ASSIGNED TASK =>
From the data, return each line holding the word "extensionApplies".

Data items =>
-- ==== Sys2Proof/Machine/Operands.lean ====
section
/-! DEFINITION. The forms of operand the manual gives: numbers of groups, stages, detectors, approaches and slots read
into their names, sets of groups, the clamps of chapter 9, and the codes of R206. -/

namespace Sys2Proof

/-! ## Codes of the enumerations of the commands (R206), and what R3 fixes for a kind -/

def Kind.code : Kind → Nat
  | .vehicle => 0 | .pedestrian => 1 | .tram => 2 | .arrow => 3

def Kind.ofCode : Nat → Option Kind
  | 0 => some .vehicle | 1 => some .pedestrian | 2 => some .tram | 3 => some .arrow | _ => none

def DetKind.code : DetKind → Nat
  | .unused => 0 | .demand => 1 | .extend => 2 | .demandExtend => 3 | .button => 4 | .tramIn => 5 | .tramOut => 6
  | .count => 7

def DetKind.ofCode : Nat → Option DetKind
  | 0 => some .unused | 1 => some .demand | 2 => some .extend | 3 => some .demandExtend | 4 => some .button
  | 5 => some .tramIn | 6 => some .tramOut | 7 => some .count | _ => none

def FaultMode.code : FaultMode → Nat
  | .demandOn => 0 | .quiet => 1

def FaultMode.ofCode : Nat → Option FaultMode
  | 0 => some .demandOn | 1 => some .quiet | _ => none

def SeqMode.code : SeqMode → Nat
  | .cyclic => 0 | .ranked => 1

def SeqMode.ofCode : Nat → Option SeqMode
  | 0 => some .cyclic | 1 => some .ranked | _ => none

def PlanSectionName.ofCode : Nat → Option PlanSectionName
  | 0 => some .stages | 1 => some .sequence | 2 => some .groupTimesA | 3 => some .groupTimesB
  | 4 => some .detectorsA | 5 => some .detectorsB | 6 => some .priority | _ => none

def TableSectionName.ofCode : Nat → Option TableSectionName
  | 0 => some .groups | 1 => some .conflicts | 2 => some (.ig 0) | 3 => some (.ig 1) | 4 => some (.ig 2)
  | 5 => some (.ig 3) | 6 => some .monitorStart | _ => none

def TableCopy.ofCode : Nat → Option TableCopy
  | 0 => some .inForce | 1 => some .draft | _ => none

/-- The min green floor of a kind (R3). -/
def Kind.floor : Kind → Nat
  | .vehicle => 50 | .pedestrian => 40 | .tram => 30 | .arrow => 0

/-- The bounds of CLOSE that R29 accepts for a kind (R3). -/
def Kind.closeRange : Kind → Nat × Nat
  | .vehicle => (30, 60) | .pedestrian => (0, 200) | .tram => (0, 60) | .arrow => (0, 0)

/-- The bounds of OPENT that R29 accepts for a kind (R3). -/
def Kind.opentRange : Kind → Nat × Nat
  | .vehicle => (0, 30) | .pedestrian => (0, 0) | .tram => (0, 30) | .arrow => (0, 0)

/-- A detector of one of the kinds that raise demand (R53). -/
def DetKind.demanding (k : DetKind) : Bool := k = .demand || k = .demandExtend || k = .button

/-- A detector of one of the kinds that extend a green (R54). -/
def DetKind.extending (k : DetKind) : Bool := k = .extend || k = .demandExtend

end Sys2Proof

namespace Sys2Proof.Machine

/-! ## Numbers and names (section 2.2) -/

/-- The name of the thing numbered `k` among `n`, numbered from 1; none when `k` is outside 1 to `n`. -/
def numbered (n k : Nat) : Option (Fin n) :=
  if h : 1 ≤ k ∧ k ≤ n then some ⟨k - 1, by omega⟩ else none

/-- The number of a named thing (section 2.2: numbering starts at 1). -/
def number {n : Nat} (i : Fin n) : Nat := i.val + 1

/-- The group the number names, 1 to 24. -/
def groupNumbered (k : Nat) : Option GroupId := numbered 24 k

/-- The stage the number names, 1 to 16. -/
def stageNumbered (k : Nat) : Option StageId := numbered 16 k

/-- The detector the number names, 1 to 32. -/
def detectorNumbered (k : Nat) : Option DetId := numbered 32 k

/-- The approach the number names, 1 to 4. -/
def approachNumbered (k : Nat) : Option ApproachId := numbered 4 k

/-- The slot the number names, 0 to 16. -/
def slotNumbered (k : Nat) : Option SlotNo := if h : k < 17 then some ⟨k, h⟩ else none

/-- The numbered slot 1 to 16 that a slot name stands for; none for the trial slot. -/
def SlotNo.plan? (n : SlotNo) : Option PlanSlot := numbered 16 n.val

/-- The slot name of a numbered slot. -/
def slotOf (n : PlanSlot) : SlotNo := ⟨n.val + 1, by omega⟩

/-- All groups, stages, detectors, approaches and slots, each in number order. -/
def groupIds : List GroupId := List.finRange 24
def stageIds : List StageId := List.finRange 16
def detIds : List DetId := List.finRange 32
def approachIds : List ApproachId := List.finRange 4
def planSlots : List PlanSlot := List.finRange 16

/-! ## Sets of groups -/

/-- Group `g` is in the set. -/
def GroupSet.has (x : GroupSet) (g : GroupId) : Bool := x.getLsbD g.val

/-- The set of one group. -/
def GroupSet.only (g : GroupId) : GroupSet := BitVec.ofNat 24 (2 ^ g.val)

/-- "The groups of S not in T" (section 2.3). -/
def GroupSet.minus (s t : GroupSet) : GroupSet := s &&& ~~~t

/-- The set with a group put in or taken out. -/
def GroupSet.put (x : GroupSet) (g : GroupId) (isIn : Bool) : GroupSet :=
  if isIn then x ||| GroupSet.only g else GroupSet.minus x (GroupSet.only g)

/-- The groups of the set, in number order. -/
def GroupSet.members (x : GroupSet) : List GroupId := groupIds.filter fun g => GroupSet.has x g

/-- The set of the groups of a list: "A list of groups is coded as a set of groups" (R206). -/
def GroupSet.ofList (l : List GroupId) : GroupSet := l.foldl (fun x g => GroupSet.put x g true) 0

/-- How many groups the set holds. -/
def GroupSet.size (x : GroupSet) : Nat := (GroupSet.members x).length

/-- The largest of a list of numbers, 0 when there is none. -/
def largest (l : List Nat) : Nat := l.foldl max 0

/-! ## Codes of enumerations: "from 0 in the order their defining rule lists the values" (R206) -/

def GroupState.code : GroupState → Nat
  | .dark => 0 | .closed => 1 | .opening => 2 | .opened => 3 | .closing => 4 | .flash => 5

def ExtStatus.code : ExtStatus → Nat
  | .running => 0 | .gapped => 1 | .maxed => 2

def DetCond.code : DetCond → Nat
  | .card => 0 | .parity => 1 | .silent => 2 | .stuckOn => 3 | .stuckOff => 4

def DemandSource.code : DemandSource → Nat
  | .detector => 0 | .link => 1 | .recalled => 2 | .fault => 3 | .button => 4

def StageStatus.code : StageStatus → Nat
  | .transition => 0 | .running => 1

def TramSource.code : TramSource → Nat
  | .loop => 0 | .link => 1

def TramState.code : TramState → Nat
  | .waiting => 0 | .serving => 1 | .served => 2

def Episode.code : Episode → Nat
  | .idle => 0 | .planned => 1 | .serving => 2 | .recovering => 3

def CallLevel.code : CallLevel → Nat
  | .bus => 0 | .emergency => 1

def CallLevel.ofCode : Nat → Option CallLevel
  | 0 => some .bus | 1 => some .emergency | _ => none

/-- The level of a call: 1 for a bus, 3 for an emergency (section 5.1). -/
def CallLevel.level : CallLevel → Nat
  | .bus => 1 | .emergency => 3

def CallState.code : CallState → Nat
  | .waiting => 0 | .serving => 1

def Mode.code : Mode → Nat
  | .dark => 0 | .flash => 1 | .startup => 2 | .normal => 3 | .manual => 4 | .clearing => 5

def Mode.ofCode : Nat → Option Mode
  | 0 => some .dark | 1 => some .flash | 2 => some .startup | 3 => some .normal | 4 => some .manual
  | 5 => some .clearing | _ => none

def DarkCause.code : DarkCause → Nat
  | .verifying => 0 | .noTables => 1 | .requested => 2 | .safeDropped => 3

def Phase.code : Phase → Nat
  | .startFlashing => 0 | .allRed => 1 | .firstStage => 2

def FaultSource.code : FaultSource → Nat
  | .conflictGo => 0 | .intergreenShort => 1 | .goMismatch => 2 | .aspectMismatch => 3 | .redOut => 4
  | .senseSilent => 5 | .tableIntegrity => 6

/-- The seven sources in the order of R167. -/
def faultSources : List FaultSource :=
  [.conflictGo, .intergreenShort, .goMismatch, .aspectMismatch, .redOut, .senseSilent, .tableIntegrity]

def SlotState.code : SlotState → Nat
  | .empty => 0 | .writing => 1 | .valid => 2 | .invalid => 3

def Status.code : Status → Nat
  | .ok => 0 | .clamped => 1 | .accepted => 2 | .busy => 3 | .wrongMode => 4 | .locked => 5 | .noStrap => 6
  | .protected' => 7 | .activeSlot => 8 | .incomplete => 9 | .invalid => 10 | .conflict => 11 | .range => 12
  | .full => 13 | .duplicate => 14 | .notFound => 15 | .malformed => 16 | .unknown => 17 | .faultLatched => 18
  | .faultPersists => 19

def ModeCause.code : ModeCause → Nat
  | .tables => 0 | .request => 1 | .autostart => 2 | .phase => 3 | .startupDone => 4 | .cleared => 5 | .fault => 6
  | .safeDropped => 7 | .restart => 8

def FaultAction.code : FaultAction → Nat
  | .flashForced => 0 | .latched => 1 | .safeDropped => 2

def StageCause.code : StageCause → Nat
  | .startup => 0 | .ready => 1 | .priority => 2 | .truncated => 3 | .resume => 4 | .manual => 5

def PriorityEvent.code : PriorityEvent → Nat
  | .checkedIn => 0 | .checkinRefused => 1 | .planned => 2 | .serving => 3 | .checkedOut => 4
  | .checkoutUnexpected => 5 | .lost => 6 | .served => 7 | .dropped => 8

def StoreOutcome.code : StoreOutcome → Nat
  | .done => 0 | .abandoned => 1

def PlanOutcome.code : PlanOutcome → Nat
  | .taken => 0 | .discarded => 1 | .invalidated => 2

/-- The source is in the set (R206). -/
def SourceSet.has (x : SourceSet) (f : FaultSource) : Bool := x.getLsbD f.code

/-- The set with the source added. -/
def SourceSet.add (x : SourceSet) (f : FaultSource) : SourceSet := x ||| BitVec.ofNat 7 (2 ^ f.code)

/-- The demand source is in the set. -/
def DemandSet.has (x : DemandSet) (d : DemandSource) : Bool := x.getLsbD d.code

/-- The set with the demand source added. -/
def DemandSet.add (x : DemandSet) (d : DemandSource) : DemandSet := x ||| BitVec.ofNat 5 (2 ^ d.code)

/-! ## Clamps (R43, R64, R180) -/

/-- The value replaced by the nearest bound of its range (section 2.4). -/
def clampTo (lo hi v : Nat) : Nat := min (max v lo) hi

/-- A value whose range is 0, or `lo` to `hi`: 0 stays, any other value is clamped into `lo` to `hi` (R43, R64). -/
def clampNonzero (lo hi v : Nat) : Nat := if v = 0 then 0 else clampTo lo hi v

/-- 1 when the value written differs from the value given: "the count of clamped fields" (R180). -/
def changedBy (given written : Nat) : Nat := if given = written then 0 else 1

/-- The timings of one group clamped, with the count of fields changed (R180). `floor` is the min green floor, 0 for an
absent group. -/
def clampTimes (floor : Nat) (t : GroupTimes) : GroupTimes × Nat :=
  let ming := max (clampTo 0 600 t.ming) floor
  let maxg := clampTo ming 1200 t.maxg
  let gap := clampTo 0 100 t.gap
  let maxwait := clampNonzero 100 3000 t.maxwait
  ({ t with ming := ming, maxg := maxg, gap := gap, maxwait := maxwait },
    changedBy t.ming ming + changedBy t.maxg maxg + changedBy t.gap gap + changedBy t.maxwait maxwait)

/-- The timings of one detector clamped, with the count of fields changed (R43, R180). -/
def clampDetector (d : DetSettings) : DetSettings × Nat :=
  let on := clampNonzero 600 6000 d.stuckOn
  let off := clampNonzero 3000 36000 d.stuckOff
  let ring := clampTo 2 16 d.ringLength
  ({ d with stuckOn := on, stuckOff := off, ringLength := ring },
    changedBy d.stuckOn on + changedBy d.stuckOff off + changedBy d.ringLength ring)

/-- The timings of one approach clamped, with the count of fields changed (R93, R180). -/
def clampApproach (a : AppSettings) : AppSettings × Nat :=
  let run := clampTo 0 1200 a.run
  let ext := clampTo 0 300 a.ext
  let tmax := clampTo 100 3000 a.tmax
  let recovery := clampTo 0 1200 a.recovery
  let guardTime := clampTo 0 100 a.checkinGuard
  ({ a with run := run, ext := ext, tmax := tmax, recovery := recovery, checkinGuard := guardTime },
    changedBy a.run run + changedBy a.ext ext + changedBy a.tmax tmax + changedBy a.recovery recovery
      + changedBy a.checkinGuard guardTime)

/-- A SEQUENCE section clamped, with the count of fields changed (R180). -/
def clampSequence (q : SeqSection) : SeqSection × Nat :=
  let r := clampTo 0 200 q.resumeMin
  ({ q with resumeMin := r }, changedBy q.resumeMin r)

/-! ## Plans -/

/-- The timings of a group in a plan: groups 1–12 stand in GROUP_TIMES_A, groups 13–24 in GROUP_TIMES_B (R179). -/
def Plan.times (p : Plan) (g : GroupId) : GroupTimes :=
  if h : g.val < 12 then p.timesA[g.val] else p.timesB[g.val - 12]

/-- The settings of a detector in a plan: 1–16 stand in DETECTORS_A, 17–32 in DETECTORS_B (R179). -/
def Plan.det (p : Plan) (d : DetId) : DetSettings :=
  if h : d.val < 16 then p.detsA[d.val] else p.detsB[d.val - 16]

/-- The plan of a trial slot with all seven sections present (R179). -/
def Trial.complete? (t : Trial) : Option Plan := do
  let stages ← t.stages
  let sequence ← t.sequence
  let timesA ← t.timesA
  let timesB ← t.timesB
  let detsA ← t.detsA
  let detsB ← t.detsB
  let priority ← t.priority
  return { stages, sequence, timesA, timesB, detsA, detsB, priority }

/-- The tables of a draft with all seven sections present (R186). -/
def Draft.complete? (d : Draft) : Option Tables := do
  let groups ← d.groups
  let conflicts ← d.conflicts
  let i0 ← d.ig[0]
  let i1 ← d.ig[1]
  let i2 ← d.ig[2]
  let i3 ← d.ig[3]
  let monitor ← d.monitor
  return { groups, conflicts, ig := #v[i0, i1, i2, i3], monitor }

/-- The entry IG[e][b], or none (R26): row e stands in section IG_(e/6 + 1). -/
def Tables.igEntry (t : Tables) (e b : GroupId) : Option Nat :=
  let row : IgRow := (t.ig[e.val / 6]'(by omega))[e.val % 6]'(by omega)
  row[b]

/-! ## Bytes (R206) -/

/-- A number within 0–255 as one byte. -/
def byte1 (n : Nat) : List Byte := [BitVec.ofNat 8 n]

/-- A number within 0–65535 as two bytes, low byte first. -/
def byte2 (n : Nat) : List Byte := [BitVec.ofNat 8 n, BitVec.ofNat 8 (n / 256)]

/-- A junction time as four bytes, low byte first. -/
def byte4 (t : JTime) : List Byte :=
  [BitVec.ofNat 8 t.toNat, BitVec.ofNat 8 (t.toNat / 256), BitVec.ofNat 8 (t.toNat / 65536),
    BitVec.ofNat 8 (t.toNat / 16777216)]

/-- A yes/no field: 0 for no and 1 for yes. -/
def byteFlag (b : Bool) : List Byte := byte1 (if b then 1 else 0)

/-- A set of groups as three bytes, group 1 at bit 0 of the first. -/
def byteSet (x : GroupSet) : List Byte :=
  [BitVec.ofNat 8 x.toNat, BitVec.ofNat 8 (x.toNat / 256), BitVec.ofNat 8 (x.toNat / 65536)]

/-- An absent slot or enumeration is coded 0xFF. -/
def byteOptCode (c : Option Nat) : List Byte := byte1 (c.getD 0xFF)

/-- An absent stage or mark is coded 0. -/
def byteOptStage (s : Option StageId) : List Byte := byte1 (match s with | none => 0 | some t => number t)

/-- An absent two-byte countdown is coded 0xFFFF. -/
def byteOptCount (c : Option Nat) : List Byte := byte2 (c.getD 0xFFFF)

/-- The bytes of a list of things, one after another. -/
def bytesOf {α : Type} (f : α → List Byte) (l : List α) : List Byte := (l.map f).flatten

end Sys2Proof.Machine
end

...

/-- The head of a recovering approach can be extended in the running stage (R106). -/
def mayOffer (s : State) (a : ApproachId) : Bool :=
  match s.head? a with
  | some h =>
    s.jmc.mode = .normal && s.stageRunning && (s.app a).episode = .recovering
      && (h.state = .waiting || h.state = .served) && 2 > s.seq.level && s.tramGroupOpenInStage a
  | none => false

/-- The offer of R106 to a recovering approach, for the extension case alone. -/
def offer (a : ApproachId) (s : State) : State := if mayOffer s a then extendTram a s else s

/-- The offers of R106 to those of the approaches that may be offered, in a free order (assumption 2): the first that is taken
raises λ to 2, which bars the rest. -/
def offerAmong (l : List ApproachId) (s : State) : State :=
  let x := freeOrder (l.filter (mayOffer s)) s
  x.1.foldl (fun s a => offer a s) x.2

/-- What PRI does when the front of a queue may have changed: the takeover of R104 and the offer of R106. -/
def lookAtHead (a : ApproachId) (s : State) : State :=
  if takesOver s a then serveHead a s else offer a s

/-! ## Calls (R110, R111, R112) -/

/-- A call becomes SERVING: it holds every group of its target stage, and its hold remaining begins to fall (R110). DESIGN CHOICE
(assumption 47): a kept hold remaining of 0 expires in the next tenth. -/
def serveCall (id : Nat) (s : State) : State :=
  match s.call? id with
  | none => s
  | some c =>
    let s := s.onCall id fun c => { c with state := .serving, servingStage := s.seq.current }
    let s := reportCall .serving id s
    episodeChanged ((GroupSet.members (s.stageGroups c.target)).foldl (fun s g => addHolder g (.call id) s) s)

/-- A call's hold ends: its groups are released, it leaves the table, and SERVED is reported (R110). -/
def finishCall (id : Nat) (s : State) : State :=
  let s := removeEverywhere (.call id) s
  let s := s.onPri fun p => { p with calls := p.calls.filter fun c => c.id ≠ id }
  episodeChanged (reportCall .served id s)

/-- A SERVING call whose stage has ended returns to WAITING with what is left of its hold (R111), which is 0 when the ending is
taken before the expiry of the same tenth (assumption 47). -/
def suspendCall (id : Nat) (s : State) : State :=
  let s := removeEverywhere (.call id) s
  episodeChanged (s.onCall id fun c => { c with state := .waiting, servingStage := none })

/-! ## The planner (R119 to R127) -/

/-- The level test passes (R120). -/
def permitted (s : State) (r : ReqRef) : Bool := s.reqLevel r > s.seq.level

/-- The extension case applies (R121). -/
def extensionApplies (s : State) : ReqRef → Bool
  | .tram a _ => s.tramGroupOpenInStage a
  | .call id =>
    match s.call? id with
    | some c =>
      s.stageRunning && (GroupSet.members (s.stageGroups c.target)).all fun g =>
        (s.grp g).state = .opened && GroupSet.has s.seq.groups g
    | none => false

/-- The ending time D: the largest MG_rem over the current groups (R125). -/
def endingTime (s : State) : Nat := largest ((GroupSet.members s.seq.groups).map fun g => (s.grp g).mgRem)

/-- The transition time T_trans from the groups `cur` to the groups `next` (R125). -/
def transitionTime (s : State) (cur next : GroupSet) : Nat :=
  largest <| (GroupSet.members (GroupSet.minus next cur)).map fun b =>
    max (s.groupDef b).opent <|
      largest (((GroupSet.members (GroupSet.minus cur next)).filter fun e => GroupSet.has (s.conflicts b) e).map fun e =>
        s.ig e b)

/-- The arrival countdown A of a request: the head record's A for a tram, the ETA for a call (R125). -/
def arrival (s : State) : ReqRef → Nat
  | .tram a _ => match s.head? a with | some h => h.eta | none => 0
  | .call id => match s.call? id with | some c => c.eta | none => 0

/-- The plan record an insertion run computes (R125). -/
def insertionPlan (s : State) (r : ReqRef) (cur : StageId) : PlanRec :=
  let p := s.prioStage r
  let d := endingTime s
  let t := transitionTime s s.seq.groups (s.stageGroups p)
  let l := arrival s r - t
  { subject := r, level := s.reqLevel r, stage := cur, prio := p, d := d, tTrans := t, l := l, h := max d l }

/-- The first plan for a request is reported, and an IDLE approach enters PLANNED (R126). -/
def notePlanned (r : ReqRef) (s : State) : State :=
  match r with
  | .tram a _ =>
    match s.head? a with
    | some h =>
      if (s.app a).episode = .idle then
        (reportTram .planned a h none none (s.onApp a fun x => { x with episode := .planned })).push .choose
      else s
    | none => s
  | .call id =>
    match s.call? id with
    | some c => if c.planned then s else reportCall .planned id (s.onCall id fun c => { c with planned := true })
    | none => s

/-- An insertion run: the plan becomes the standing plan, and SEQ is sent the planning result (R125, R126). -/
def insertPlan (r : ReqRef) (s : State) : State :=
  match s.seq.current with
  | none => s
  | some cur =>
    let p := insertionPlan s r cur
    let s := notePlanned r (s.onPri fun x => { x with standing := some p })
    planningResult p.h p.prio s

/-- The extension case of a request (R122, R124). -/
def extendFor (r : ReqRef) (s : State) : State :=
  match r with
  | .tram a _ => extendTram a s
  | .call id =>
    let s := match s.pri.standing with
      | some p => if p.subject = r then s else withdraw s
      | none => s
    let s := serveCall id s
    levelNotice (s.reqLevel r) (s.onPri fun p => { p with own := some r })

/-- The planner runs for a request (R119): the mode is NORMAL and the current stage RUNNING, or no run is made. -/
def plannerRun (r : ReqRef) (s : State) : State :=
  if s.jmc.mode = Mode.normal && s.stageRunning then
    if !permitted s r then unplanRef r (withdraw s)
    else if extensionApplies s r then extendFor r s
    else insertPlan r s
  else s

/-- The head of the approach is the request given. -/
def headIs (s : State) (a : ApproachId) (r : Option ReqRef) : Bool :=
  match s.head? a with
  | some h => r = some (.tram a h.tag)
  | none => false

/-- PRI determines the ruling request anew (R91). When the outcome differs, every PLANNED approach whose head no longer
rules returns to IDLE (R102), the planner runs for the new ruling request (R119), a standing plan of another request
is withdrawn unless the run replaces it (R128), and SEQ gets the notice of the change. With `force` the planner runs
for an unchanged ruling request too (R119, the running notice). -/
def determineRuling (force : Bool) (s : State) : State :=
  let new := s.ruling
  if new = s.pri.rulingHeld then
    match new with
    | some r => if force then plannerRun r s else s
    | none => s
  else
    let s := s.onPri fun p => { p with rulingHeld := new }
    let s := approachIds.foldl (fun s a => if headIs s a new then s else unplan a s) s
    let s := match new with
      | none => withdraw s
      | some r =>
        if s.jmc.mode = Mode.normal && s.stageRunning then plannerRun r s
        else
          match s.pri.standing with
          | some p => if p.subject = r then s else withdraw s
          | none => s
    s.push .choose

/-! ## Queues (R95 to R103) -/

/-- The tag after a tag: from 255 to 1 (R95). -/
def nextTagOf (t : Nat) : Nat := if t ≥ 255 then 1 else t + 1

ANSWER TO THIS PROBLEM =>
def extensionApplies (s : State) : ReqRef → Bool
    else if extensionApplies s r then extendFor r s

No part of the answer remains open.